◆ WHAT YOU SHOULD DO ◆
Every line below that has the string "logarithm" needs to be copied.
* * * *
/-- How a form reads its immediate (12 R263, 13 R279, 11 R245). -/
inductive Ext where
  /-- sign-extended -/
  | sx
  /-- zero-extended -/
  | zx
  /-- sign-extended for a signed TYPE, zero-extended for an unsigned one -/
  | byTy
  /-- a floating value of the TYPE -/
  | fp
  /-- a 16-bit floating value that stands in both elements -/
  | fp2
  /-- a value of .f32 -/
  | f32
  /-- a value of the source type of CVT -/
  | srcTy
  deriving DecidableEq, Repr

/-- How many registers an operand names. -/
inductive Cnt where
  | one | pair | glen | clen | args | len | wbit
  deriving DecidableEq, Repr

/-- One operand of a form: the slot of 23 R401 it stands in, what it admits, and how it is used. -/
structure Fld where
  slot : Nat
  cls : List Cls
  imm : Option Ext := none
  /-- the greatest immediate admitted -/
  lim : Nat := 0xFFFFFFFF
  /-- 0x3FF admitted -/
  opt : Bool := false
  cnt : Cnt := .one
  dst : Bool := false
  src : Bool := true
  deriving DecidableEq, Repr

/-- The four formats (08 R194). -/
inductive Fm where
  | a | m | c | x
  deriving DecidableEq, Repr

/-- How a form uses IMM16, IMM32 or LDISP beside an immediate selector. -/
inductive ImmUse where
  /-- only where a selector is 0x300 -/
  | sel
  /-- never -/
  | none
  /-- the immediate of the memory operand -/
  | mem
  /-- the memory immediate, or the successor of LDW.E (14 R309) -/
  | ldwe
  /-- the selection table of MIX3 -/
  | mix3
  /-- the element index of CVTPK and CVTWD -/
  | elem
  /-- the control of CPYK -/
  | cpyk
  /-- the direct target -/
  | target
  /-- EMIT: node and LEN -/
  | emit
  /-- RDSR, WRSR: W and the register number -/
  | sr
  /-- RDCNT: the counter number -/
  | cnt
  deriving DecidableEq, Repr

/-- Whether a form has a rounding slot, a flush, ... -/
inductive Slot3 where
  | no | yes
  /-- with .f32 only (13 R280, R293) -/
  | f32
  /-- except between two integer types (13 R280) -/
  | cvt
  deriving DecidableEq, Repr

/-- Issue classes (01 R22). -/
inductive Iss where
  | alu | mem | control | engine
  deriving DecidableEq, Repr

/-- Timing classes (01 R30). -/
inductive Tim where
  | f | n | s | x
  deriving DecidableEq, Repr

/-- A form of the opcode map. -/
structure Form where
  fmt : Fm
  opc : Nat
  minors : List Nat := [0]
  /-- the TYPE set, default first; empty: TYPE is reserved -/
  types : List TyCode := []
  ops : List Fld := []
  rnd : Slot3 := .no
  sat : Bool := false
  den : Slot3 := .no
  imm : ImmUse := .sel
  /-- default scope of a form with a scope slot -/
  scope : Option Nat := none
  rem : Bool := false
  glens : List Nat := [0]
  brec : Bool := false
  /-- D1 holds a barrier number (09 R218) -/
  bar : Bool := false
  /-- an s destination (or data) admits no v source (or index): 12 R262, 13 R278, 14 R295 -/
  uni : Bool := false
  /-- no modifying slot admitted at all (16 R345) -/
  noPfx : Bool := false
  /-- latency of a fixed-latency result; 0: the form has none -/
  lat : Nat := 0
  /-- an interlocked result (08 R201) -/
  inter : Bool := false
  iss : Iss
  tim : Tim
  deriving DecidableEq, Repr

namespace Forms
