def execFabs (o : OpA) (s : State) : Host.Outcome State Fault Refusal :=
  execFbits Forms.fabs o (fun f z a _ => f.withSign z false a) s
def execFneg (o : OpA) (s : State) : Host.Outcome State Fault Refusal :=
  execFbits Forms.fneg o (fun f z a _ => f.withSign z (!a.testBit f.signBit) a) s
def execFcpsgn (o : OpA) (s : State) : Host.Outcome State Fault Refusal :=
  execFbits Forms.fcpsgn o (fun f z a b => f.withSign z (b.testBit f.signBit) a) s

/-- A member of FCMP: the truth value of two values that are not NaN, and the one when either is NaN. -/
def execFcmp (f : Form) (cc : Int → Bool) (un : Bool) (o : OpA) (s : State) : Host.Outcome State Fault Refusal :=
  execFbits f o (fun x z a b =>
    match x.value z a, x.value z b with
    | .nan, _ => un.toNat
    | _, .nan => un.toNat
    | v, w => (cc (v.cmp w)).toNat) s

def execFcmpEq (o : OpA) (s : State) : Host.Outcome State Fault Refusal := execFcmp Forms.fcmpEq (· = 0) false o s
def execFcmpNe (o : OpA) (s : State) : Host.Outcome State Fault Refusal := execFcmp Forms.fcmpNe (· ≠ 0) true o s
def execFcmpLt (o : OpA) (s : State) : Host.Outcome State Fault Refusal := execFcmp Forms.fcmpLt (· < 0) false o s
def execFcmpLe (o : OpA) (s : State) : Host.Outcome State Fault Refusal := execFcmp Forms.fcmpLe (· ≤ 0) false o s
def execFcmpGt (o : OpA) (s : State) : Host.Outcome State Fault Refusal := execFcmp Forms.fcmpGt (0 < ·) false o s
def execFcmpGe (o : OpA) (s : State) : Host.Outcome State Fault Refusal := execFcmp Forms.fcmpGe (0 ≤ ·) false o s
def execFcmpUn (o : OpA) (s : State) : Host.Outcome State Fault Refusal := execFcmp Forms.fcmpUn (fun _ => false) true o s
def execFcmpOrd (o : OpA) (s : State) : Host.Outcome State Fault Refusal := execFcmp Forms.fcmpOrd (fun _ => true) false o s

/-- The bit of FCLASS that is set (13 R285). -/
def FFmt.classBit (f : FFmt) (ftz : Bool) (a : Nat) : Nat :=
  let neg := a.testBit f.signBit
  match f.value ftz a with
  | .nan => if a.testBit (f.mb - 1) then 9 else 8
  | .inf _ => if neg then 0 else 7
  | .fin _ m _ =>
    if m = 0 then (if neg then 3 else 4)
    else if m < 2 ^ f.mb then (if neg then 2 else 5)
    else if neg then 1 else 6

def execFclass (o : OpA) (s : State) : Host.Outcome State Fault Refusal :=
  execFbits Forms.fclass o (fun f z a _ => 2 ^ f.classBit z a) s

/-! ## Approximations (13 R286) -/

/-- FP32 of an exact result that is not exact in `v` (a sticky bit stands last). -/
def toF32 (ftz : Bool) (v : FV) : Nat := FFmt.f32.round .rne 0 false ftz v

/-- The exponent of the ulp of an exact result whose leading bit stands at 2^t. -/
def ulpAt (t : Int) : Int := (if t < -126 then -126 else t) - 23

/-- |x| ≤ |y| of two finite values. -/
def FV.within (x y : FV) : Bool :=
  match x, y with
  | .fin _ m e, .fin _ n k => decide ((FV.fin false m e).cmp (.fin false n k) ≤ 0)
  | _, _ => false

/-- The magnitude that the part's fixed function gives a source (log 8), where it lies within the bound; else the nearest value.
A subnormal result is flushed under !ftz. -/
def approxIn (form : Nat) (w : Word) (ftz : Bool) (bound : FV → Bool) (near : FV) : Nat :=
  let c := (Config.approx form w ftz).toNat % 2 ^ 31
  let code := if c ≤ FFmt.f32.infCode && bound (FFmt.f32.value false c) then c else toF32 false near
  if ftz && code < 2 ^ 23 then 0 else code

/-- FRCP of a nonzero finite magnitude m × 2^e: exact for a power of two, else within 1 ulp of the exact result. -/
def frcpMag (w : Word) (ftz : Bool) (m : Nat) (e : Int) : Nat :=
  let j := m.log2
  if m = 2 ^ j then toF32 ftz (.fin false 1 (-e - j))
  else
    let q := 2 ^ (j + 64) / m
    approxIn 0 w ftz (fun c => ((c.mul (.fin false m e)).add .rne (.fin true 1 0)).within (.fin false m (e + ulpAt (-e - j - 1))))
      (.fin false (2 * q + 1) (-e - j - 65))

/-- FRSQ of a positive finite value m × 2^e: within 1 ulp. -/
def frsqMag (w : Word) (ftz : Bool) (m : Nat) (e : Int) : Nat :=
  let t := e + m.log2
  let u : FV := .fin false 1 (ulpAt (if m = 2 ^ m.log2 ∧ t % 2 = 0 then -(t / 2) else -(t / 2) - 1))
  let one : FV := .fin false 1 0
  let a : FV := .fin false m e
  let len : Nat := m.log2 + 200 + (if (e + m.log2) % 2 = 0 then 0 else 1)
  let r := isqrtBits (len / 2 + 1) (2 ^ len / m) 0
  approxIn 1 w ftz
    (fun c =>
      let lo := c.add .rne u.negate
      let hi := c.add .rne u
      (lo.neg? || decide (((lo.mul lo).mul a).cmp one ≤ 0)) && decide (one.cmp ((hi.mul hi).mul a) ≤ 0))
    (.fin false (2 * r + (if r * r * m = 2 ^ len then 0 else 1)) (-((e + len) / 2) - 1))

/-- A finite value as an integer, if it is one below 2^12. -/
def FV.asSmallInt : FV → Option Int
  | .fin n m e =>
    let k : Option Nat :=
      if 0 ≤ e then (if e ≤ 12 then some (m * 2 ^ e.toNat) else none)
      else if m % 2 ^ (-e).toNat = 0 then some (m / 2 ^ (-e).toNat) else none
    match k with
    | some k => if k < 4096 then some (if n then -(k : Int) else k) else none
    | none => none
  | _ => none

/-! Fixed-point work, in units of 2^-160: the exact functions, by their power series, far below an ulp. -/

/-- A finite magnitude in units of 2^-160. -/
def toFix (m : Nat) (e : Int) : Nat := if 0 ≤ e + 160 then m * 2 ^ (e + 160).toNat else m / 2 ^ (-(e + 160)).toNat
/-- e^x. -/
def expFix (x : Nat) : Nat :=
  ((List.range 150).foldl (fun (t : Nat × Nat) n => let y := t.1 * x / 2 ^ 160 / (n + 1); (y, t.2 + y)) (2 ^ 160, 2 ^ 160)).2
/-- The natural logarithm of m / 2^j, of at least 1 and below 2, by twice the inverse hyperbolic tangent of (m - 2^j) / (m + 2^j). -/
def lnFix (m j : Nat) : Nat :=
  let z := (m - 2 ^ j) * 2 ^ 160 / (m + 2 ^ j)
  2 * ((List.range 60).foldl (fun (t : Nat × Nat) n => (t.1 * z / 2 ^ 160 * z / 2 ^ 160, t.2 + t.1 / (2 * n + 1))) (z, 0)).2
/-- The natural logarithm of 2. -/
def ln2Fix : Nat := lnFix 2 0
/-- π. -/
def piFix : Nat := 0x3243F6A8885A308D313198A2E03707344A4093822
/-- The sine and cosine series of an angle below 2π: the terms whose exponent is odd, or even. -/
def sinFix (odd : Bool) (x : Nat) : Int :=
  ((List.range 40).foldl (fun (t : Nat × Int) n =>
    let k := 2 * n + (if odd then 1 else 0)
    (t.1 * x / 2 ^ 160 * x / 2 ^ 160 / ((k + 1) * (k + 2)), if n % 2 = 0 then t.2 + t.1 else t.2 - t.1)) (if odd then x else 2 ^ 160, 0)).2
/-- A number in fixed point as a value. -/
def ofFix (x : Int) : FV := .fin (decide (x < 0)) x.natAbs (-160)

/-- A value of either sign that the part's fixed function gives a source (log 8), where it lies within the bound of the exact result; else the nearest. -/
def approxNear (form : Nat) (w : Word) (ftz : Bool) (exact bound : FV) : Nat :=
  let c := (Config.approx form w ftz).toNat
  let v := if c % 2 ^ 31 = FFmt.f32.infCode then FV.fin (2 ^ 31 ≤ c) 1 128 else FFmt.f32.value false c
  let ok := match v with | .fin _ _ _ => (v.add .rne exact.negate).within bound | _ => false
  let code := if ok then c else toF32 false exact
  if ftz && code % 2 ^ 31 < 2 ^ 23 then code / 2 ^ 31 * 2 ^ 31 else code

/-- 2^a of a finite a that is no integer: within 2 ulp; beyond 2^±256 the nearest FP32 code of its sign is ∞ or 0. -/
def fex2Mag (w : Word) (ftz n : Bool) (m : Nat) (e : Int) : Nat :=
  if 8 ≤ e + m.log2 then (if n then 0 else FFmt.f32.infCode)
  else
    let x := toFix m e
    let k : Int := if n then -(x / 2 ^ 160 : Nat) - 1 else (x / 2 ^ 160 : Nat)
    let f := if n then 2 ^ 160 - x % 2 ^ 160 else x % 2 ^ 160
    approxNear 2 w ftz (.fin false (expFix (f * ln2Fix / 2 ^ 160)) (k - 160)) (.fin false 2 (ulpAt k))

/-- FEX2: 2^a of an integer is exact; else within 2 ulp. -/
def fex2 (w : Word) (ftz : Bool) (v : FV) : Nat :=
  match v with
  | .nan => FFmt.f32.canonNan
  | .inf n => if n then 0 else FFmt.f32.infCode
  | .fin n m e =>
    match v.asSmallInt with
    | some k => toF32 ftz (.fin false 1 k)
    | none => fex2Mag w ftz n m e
* * * *
◆ SOLUTION TO THIS PROBLEM ◆
/-- The natural logarithm of m / 2^j, of at least 1 and below 2, by twice the inverse hyperbolic tangent of (m - 2^j) / (m + 2^j). -/
/-- The natural logarithm of 2. -/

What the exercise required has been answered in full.